Over the past 30 days, the consensus EPS estimate for the quarter has been adjusted upward by 0.1% to its current level. This demonstrates the covering analysts' collective reassessment of their initial projections during this period.

Ahead of a company's earnings disclosure, it is crucial to give due consideration to changes in earnings estimates. These revisions serve as a noteworthy factor in predicting potential investor reactions to the stock. Numerous empirical studies consistently demonstrate a strong relationship between trends in earnings estimate revision and the short-term price performance of a stock.

While investors typically use consensus earnings and revenue estimates as indicators of quarterly business performance, exploring analysts' projections for specific key metrics can offer valuable insights.

Given this perspective, it's time to examine the average forecasts of specific Bank of America metrics that are routinely monitored and predicted by Wall Street analysts.

Analysts forecast 'Efficiency Ratio (FTE basis)' to reach 65.4%. The estimate compares to the year-ago value of 61.5%.

The consensus estimate for 'Total earning assets - Average balance' stands at $2,838.25 billion. Compared to the current estimate, the company reported $2,671.43 billion in the same quarter of the previous year.

The average prediction of analysts places 'Total nonperforming loans, leases and foreclosed properties' at $5.95 billion.

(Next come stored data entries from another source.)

-- ==== Sys2Proof/Laws/Memory.lean ====
section
/-! SUPPORT. The loop memory's words: reading after writing, and that every write keeps the canonical form. -/
namespace Sys2Proof.Machine

open Sys2Proof

variable {α : Type}

/-! ### Sparse lists -/

theorem insert_keys {k : Nat} {v : α} {l : List (Nat × α)} {e : Nat × α} (h : e ∈ assocInsert k v l) :
    e = (k, v) ∨ e ∈ l := by
  induction l with
  | nil => simpa [assocInsert] using h
  | cons x l ih =>
    unfold assocInsert at h
    split at h
    · simpa using h
    · split at h
      · simp only [List.mem_cons] at h ⊢; exact h.imp_right Or.inr
      · simp only [List.mem_cons] at h ⊢
        rcases h with h | h
        · exact Or.inr (Or.inl h)
        · rcases ih h with h | h
          · exact Or.inl h
          · exact Or.inr (Or.inr h)

theorem erase_keys {k : Nat} {l : List (Nat × α)} {e : Nat × α} (h : e ∈ assocErase k l) : e ∈ l := by
  induction l with
  | nil => simp [assocErase] at h
  | cons x l ih =>
    unfold assocErase at h
    split at h
    · exact List.mem_cons_of_mem _ h
    · simp only [List.mem_cons] at h ⊢
      rcases h with h | h
      · exact Or.inl h
      · exact Or.inr (ih h)

theorem insert_sorted {k : Nat} {v : α} {l : List (Nat × α)} (h : l.Pairwise (fun e f => e.1 < f.1)) :
    (assocInsert k v l).Pairwise (fun e f => e.1 < f.1) := by
  induction l with
  | nil => simp [assocInsert]
  | cons x l ih =>
    rw [List.pairwise_cons] at h
    unfold assocInsert
    split
    · next hk =>
      refine List.pairwise_cons.mpr ⟨?_, List.pairwise_cons.mpr h⟩
      intro e he
      rcases List.mem_cons.mp he with he | he
      · subst he; exact hk
      · exact Nat.lt_trans hk (h.1 e he)
    · split
      · next hk => subst hk; exact List.pairwise_cons.mpr ⟨fun e he => h.1 e he, h.2⟩
      · refine List.pairwise_cons.mpr ⟨?_, ih h.2⟩
        intro e he
        rcases insert_keys he with he | he
        · subst he; simp only; omega
        · exact h.1 e he

theorem erase_sorted {k : Nat} {l : List (Nat × α)} (h : l.Pairwise (fun e f => e.1 < f.1)) :
    (assocErase k l).Pairwise (fun e f => e.1 < f.1) := by
  induction l with
  | nil => simp [assocErase]
  | cons x l ih =>
    rw [List.pairwise_cons] at h
    unfold assocErase
    split
    · exact h.2
    · exact List.pairwise_cons.mpr ⟨fun e he => h.1 e (erase_keys he), ih h.2⟩

/-- A write keeps the canonical form of a sparse array. -/
theorem sparsePut_wf [DecidableEq α] {d : α} {k : Nat} {v : α} {l : List (Nat × α)} (h : sparseWf d l) :
    sparseWf d (sparsePut d k v l) := by
  unfold sparsePut
  split
  · exact ⟨erase_sorted h.1, fun e he => h.2 e (erase_keys he)⟩
  · next hv =>
    refine ⟨insert_sorted h.1, fun e he => ?_⟩
    rcases insert_keys he with he | he
    · subst he; exact hv
    · exact h.2 e he

theorem find_absent {k : Nat} {l : List (Nat × α)} (h : ∀ e ∈ l, k < e.1) : assocFind k l = none := by
  induction l with
  | nil => rfl
  | cons x l ih =>
    have := h x (by simp)
    simp only [assocFind, if_neg (show ¬ x.1 = k by omega)]
    exact ih fun e he => h e (by simp [he])

theorem find_erase (k j : Nat) {l : List (Nat × α)} (h : l.Pairwise (fun e f => e.1 < f.1)) :
    assocFind j (assocErase k l) = if j = k then none else assocFind j l := by
  induction l with
  | nil => simp [assocErase, assocFind]
  | cons x l ih =>
    rw [List.pairwise_cons] at h
    unfold assocErase
    split
    · next hk =>
      split
      · next hj => subst hj; exact find_absent fun e he => hk ▸ h.1 e he
      · next hj => simp only [assocFind, if_neg (show ¬ x.1 = j by omega)]
    · next hk =>
      simp only [assocFind, ih h.2]
      by_cases hj : j = k
      · subst hj; simp [hk]
      · simp [hj]

/-- Reading a sparse array after a write (R144). -/
theorem sparseGet_put [DecidableEq α] (d : α) (k j : Nat) (v : α) {l : List (Nat × α)} (h : sparseWf d l) :
    sparseGet d j (sparsePut d k v l) = if j = k then v else sparseGet d j l := by
  unfold sparseGet sparsePut
  split
  · next hv => rw [find_erase k j h.1]; split <;> simp [hv]
  · rw [assocFind_insert]; split <;> simp

/-! ### Words and bursts -/

theorem writeWords_wf {addr : Nat} {xs : List Sample} {l : List (Nat × Sample)} (h : sparseWf unwrittenWord l) :
    sparseWf unwrittenWord (writeWords addr xs l) := by
  induction xs generalizing addr l with
  | nil => exact h
  | cons x xs ih => exact ih (sparsePut_wf h)

/-- Reading a word after consecutive words were written. -/
theorem get_writeWords (addr a : Nat) (xs : List Sample) {l : List (Nat × Sample)} (h : sparseWf unwrittenWord l) :
    sparseGet unwrittenWord a (writeWords addr xs l) =
      if addr ≤ a ∧ a < addr + xs.length then xs.getD (a - addr) 0 else sparseGet unwrittenWord a l := by
  induction xs generalizing addr l with
  | nil => simp [writeWords]
  | cons x xs ih =>
    rw [writeWords, ih (addr + 1) (sparsePut_wf h), sparseGet_put _ _ _ _ h]
    by_cases h1 : a = addr
    · subst h1; rw [if_neg (by omega), if_pos rfl, if_pos (by simp)]; simp
    · by_cases h2 : addr + 1 ≤ a ∧ a < addr + 1 + xs.length
      · have : a - addr = (a - (addr + 1)) + 1 := by omega
        have h3 : addr ≤ a ∧ a < addr + (x :: xs).length := by simp; omega
        rw [if_pos h2, if_pos h3, this]; simp
      · have h3 : ¬ (addr ≤ a ∧ a < addr + (x :: xs).length) := by simp; omega
        rw [if_neg h2, if_neg h3, if_neg h1]

/-- Storing a burst keeps the loop memory's canonical form (R144). -/
theorem storeBurst_wf {m : MemCtl} {block : Option Nat} {o : Nat} {xs : List Sample} (h : Memory.wf m) :
    Memory.wf (m.storeBurst block o xs) := by
  cases block with
  | none => exact h
  | some b => exact writeWords_wf h

/-- What a word reads as after a burst was stored (R144). -/
theorem readWord_storeBurst {m : MemCtl} (b o a : Nat) (xs : List Sample) (h : Memory.wf m) :
    (m.storeBurst (some b) o xs).readWord a =
      if wordAddr b (o % 4096) ≤ a ∧ a < wordAddr b (o % 4096) + xs.length then
        xs.getD (a - wordAddr b (o % 4096)) 0
      else m.readWord a := get_writeWords _ _ _ h

theorem wf_of_words {m n : MemCtl} (e : n.words = m.words) (h : Memory.wf m) : Memory.wf n := by
  unfold Memory.wf; rw [e]; exact h

end Sys2Proof.Machine
end

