/-- Layers freed one after the other are gone (R28). -/
theorem freeAll_gone (c : LostCause) {j : Nat} (ids : List Nat) :
    ∀ {s : State}, Tidy s → j ∈ ids → (s.freeAll c ids).layer? j = none := by
  induction ids with
  | nil => exact fun _ h => by cases h
  | cons id ids ih =>
    intro s ht hj
    obtain rfl | hj := List.mem_cons.mp hj
    · exact (Clearing.freeAll c ids (Clearing.refl _)).absent _ (freeLayer_gone c _ ht.sorted)
    · exact ih (ht.freeLayer c id) hj

theorem emptyTrack_eq {t : TrackId} {s : State} (h : s.fold = none) : s.emptyTrack t =
    (s.freeAll .cleared ((stackIds (s.track t).stack).reverse ++ (s.track t).redo)).modTrack t Track.cleared := by
  unfold State.emptyTrack
  rw [h]

theorem emptyTrack_track {t : TrackId} {s : State} (h : s.fold = none) (t' : TrackId) :
    (s.emptyTrack t).track t' = if t = t' then (s.track t).cleared else s.track t' := by
  rw [emptyTrack_eq h, track_modTrack, freeAll_track, freeAll_track]

/-- With no fold running, every track listed is emptied (R50). -/
theorem emptyTracks_track {t : TrackId} (l : List TrackId) : ∀ {s : State}, s.fold = none → t ∈ l →
    (s.emptyTracks l).track t = (s.track t).cleared := by
  have kept : ∀ (l : List TrackId) {s : State}, s.fold = none → s.track t = (s.track t).cleared →
      (s.emptyTracks l).track t = s.track t := by
    intro l
    induction l with
    | nil => exact fun _ _ => rfl
    | cons x l ih =>
      intro s hf hc
      have hx : (s.emptyTrack x).track t = s.track t := by
        rw [emptyTrack_track hf]
        split
        · next e =>
          subst e
          exact hc.symm
        · rfl
      exact (ih (((Clearing.refl s).emptyTrack x).fold hf) (by rwa [hx])).trans hx
  induction l with
  | nil => exact fun _ h => by cases h
  | cons x l ih =>
    intro s hf hm
    have hf' := ((Clearing.refl s).emptyTrack x).fold hf
    by_cases hx : x = t
    · have htr : (s.emptyTrack x).track t = (s.track t).cleared := by
        rw [emptyTrack_track hf, if_pos hx, hx]
      exact (kept l hf' (by rw [htr]; rfl)).trans htr
    · refine (ih hf' (List.mem_of_ne_of_mem (Ne.symm hx) hm)).trans ?_
      rw [emptyTrack_track hf, if_neg hx]

/-- With no fold running, the layers of every track listed are gone (R50). -/
theorem emptyTracks_gone {t : TrackId} {j : Nat} (l : List TrackId) : ∀ {s : State}, s.fold = none → Tidy s → t ∈ l →
    (j ∈ stackIds (s.track t).stack ∨ j ∈ (s.track t).redo) → (s.emptyTracks l).layer? j = none := by
  induction l with
  | nil => exact fun _ _ h => by cases h
  | cons x l ih =>
    intro s hf ht hm hj
    have hstep := (Clearing.refl s).emptyTrack x
    by_cases hx : x = t
    · refine (Clearing.emptyTracks l (Clearing.refl (s.emptyTrack x))).absent j ?_
      rw [emptyTrack_eq hf, hx]
      exact freeAll_gone .cleared _ ht (by simpa using hj)
    · refine ih (hstep.fold hf) (hstep.tidy ht) (List.mem_of_ne_of_mem (Ne.symm hx) hm) ?_
      rwa [emptyTrack_track hf, if_neg hx]

/-! ### CLEAR ALL (R23, R50) -/

theorem RestKept.emptyTrack {s₀ s : State} (h : RestKept s₀ s) (t : TrackId) : RestKept s₀ (s.emptyTrack t) := by
  unfold State.emptyTrack
  dsimp only
  refine (RestKept.freeAll _ _ ?_).modTrack t _
  split
  · split
    · exact h.abandonFold _ _
    · exact h
  · exact h

theorem RestKept.emptyTracks {s₀ : State} (l : List TrackId) :
    ∀ {s : State}, RestKept s₀ s → RestKept s₀ (s.emptyTracks l) := by
  induction l with
  | nil => exact fun h => h
  | cons t l ih => exact fun h => ih (h.emptyTrack t)

theorem RestKept.raiseEmptied {s₀ : State} (old : Vector Track 6) (l : List TrackId) :
    ∀ {s : State}, RestKept s₀ s → RestKept s₀ (s.raiseEmptied old l) := by
  induction l with
  | nil => exact fun h => h
  | cons t l ih =>
    intro s h
    unfold State.raiseEmptied
    split
    · exact ih h
    · exact ih (h.raise _ _ _ _)

theorem raiseEmptied_same (old : Vector Track 6) (l : List TrackId) : ∀ s : State,
    (s.raiseEmptied old l).tracks = s.tracks ∧ (s.raiseEmptied old l).layers = s.layers := by
  induction l with
  | nil => exact fun _ => ⟨rfl, rfl⟩
  | cons t l ih =>
    intro s
    unfold State.raiseEmptied
    split
    · exact ih s
    · exact ih (s.raiseTrack t)

/-- The fold engine stopped for a clearing of every track (R48, R50). -/
def State.stopFold (s : State) : State :=
  match s.fold with
  | some _ => s.abandonFold .cleared []
  | none => s

theorem clearTracks_eq (s : State) : s.clearTracks =
    (s.stopFold.emptyTracks (List.finRange 6)).raiseEmptied s.tracks (List.finRange 6) := rfl

theorem stopFold_fold (s : State) : s.stopFold.fold = none := by
  unfold State.stopFold
  split
  · next hf => exact (Clearing.endedFold hf).fold rfl
  · next hf => exact hf

theorem stopFold_clearing (s : State) : Clearing s s.stopFold := by
  unfold State.stopFold
  split
  · exact (Clearing.refl s).abandonFold
  · exact Clearing.refl s

/-- Where no stack is over its bound, a stopped fold leaves the tracks and frees its result. -/
theorem stopFold_within {s : State} (h : Tidy s) (hs : ∀ t, (s.track t).stack.length ≤ 8) :
    (∀ t, s.stopFold.track t = s.track t) ∧ ∀ f, s.fold = some f → s.stopFold.layer? f.result = none := by
  unfold State.stopFold
  cases hf : s.fold with
  | none => exact ⟨fun _ => rfl, nofun⟩
  | some f =>
    have hw : ∀ t, (State.freeLayer .cleared f.result (State.setWait .fold Wait.idle { s with fold := none })).track t =
        s.track t := fun t => freeLayer_track _ _ t _
    have ht : Tidy (State.setWait .fold Wait.idle { s with fold := none }) :=
      (((Clearing.refl s).endFold).setWait .fold Wait.idle).tidy h
    have hg := freeLayer_gone .cleared f.result ht.sorted
    dsimp only
    rw [abandonFold_cleared hf]
    dsimp only
    rw [if_pos]
    · refine ⟨hw, fun f' e => ?_⟩
      obtain rfl := Option.some.inj e
      exact hg
    · show ((State.freeLayer .cleared f.result (State.setWait .fold Wait.idle { s with fold := none })).track
        f.track).stack.length ≤ 8
      rw [hw]
      exact hs _

/-- Clearing every track (R50): they are emptied, and within the pools' bounds no layer, capture record or window is
left. -/
theorem clearTracks_clears (s : State) :
    Clearing s s.clearTracks ∧ s.clearTracks.fold = none ∧ (∀ t, s.clearTracks.track t = (s.track t).cleared)
      ∧ (PoolsWithin s → s.clearTracks.layers = [] ∧ (∀ i : Fin 12, s.clearTracks.capture.records[i] = none)
        ∧ ∀ p, s.clearTracks.window p = none) := by
  have hd := stopFold_clearing s
  have he := Clearing.emptyTracks (List.finRange 6) (Clearing.refl s.stopFold)
  have hg := Clearing.raiseEmptied s.tracks (List.finRange 6) (Clearing.refl (s.stopFold.emptyTracks (List.finRange 6)))
  obtain ⟨htr, hla⟩ := raiseEmptied_same s.tracks (List.finRange 6) (s.stopFold.emptyTracks (List.finRange 6))
  rw [clearTracks_eq]
  refine ⟨(hd.trans he).trans hg, hg.fold (he.fold (stopFold_fold s)), fun t => ?_, fun hp => ?_⟩
  · simp only [State.track, htr]
    exact (emptyTracks_track _ (stopFold_fold s) (List.mem_finRange t)).trans (hd.track t)
  · have htidy : Tidy s.stopFold := hd.tidy hp.tidy
    obtain ⟨htrack, hresult⟩ := stopFold_within hp.tidy hp.stack
    refine Tidy.empty (hg.tidy (he.tidy htidy)) fun j => ?_
    simp only [State.layer?, hla]
    show (s.stopFold.emptyTracks (List.finRange 6)).layer? j = none
    cases hj : s.layer? j with
    | none => exact he.absent j (hd.absent j hj)
    | some l =>
      obtain ⟨t, ht⟩ | ⟨f, hf, rfl⟩ := hp.placed (j, l) (mem_of_assocFind hj)
      · exact emptyTracks_gone _ (stopFold_fold s) htidy (List.mem_finRange t) (by rwa [htrack])
      · exact he.absent _ (hresult f hf)

/-- The parts of CLEAR ALL outside layers and cues (R23, R116, R162). -/
theorem clearCycle_eq (s : State) : s.clearCycle = { s with
    cycle := { s.cycle with
      state := .empty, len := none, pos := 0, pass := 0, origin := false,
      tap := { count := 0, last := 0, sum := 0 }, ignoredTaps := 0,
      gen := if s.cycle.state = .empty then s.cycle.gen else (s.cycle.gen + 1) % 65536 }
    mixer := { s.mixer with burst := none, frontReported := false, earReported := false }
    audio := { s.audio with passErrors := 0, reported := false } } := by
  unfold State.clearCycle State.setCycle
  by_cases h : s.cycle.state = .empty
  · rw [if_pos h, if_pos h.symm]
    rfl
  · rw [if_neg h, if_neg (Ne.symm h)]
    rfl

theorem dropCues_settings (r : DropReason) (l : List Cue) : ∀ (s : State) (p : Port),
    ((s.dropCues r l).port p).settings = (s.port p).settings := by
  induction l with
  | nil => exact fun _ _ => rfl
  | cons c l ih =>
    intro s p
    refine (ih _ p).trans ?_
    cases p <;> exact offer_settings _ _

theorem handedOn_settings (h : Req) (code : Nat) (p : Port) (s : State) :
    ((s.handedOn h code).port p).settings = (s.port p).settings := by
  unfold State.handedOn State.setPort
  cases h.port <;> cases p <;> rfl

/-- Settles O22: the cycle timer first, then every layer and track, then the cue list. -/
theorem clearAllEmptiesThePart : Obligations.ClearAllEmptiesThePart := by
  unfold Obligations.ClearAllEmptiesThePart
  intro h q s hs hq
  obtain ⟨x, hx⟩ := argQuantum_valid hq
  obtain ⟨c, hc⟩ : ∃ c, c = (s.handedOn h 23).clearCycle := ⟨_, rfl⟩
  have hceq := hc.trans (clearCycle_eq _)
  obtain ⟨hclear, hfold, htrack, hgone⟩ := clearTracks_clears c
  have hrest : RestKept c c.clearTracks := by
    rw [clearTracks_eq]
    refine RestKept.raiseEmptied _ _ (RestKept.emptyTracks _ ?_)
    unfold State.stopFold
    split
    · exact (RestKept.refl c).abandonFold _ _
    · exact RestKept.refl c
  obtain ⟨hcycle, hmixer, haudio⟩ := hrest.quiet (by rw [hceq]; simp)
  obtain ⟨y, hydef⟩ : ∃ y, y = c.clearTracks.dropAllCues .cleared := ⟨_, rfl⟩
  have hy : BesideCues c.clearTracks y := hydef ▸ BesideCues.dropCues _ _ _
  have hport : ∀ p, (y.port p).settings = (s.port p).settings := by
    intro p
    refine (hydef ▸ dropCues_settings _ _ _ p : (y.port p).settings = (c.clearTracks.port p).settings).trans ?_
    have hcp : (c.port p).settings = (s.port p).settings := by
      rw [hceq]
      exact handedOn_settings h 23 p s
    cases p
    · exact hrest.portA.trans hcp
    · exact hrest.portB.trans hcp
  refine ⟨{ y.forgetRecent with fresh := [] }, ?_, ?_, fun t => ?_, hy.fold.trans hfold, ?_, ?_, ?_, ?_, ?_, ?_, ?_,
    fun p => ?_, ?_, ?_, ?_, fun hp => ?_⟩
  · refine congrArg Host.Outcome.next (request_answered hs (by decide) ?_)
    unfold ownClearAll
    rw [hx]
    dsimp only
    unfold State.actClearAll
    rw [hydef, hc]
    rfl
  · show y.cycle = _
    rw [hy.cycle, hcycle, hceq]
    simp
  · show y.track t = _
    rw [hy.track, htrack, hceq]
    exact congrArg Track.cleared (track_handedOn h 23 s t)
  · rw [hydef]
    exact (dropAllCues_cues _ _).1
  · rw [hydef]
    refine (dropAllCues_cues _ _).2.trans ?_
    rw [hrest.cues, hceq]
    simp
  · show { y.switches with recent := Vector.replicate 6 none } = _
    rw [hy.switches, hrest.switches, hceq]
    simp
  · show y.mixer = _
    rw [hy.mixer, hmixer, hceq]
    simp
  · show y.audio = _
    rw [hy.audio, haudio, hceq]
    simp
  · show y.mem.timeoutA = _
    rw [hy.mem, hrest.timeouts.1, hceq]
    simp
  · show y.mem.timeoutB = _
    rw [hy.mem, hrest.timeouts.2, hceq]
    simp
  · have hset := hport p
    simp only [PortCtl.settings, Prod.mk.injEq] at hset
    cases p <;> exact hset
  · show y.power = _
    rw [hy.power, clearTracks_power, hceq]
    simp
  · show y.faults = _
    rw [hy.faults, hclear.faults, hceq]
    simp
  · show y.mem.words = _
    rw [hy.mem, clearTracks_words, hceq]
    simp
  · have hpc : PoolsWithin c := by
      obtain ⟨q, a, b, e⟩ := BesideCues.handedOn h 23 s
      have hq : q = s.cues := by
        have := cues_handedOn h 23 s
        rwa [e] at this
      rw [hceq, e, hq]
      exact ⟨hp.ids, hp.range, hp.placed, hp.stack, hp.redo, hp.pairs, hp.records,
        fun p w hw => hp.windows p w (by cases p <;> exact hw), hp.cues, hp.slots⟩
    obtain ⟨hl, hr, hw⟩ := hgone hpc
    refine ⟨hy.layers.trans hl, fun i => ?_, fun p => ?_⟩
    · show y.capture.records[i] = none
      rw [hy.capture, hr]
    · rw [← hw p]
      cases p
      · exact congrArg MemCtl.windowA hy.mem
      · exact congrArg MemCtl.windowB hy.mem

end Sys2Proof.Machine


/-! # Opening a layer: the redo list freed, and the capture record found (R28, R32, R60, R67) -/

namespace Sys2Proof.Machine

open Sys2Proof

/-! ### States with the same blocks -/

/-- The parts of the state that tracks, layers, captures and the memory are held in, with the fault recorder. -/
def State.blocks (s : State) : Vector Track 6 × List (Nat × Layer) × List Nat × Option Fold × Capture × MemCtl × Faults :=
  (s.tracks, s.layers, s.fresh, s.fold, s.capture, s.mem, s.faults)

theorem BesideCues.blocks {s u : State} (h : BesideCues s u) : u.blocks = s.blocks := by
  obtain ⟨c, a, b, rfl⟩ := h
  rfl

/-- The memory controller once the window that a port has open on a layer is lost (R155). -/
def MemCtl.withoutWindow (id : Nat) (p : Port) (m : MemCtl) : MemCtl :=
  match p with
  | .a => if (m.windowA.map Window.layer) = some id then { m with windowA := none, waitA := Wait.idle } else m
  | .b => if (m.windowB.map Window.layer) = some id then { m with windowB := none, waitB := Wait.idle } else m

theorem completeReply_ports (p : Port) (st : Status) (l : List Byte) (s : State) :
    ∃ a b, s.completeReply p st l = { s with portA := a, portB := b } := by
  unfold State.completeReply State.fillReply State.setPort
  split
  · cases p <;> exact ⟨_, _, rfl⟩
  · exact ⟨_, _, rfl⟩

/-- Losing a port's window on a layer changes its window and wait, and besides only the port controllers (R28, R155). -/
theorem loseWindowOn_mem (id : Nat) (c : LostCause) (p : Port) (s : State) :
    ∃ a b, s.loseWindowOn id c p = { s with mem := s.mem.withoutWindow id p, portA := a, portB := b } := by
  unfold State.loseWindowOn MemCtl.withoutWindow
  cases hw : s.window p with
  | none =>
    cases p <;> simp only [State.window] at hw <;> simp only [hw] <;> exact ⟨_, _, rfl⟩
  | some w =>
    dsimp only
    by_cases hl : w.layer = id
    · have hlose : ∃ a b, s.loseWindow p c =
          { (s.setWindow p none).setWait (portBackground p) Wait.idle with portA := a, portB := b } := by
        unfold State.loseWindow
        rw [hw]
        dsimp only
        split
        · obtain ⟨a, b, e⟩ := completeReply_ports p (if c = .noMemory then .noMemory else .badState) w.writeResults
            (((s.setWindow p none).setWait (portBackground p) Wait.idle).raise .windowLost none (some w.layer)
              (portCode p + 16 * c.ctorIdx))
          rw [e]
          exact ⟨a, b, rfl⟩
        · exact ⟨_, _, rfl⟩
      obtain ⟨a, b, e⟩ := hlose
      rw [if_pos hl, e]
      refine ⟨a, b, ?_⟩
      cases p <;> simp only [State.window] at hw <;> simp [hw, hl, State.setWindow, State.setWait, portBackground]
    · rw [if_neg hl]
      cases p <;> simp only [State.window] at hw <;> simp [hw, hl] <;> exact ⟨_, _, rfl⟩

Compared to the current estimate, the company reported $4.08 billion in the same quarter of the previous year.

The collective assessment of analysts points to an estimated 'Tier 1 Capital Ratio' of 13.6%. Compared to the present estimate, the company reported 13.1% in the same quarter last year.

Analysts expect 'Total Non-Performing Loans' to come in at $5.92 billion. Compared to the current estimate, the company reported $3.92 billion in the same quarter of the previous year.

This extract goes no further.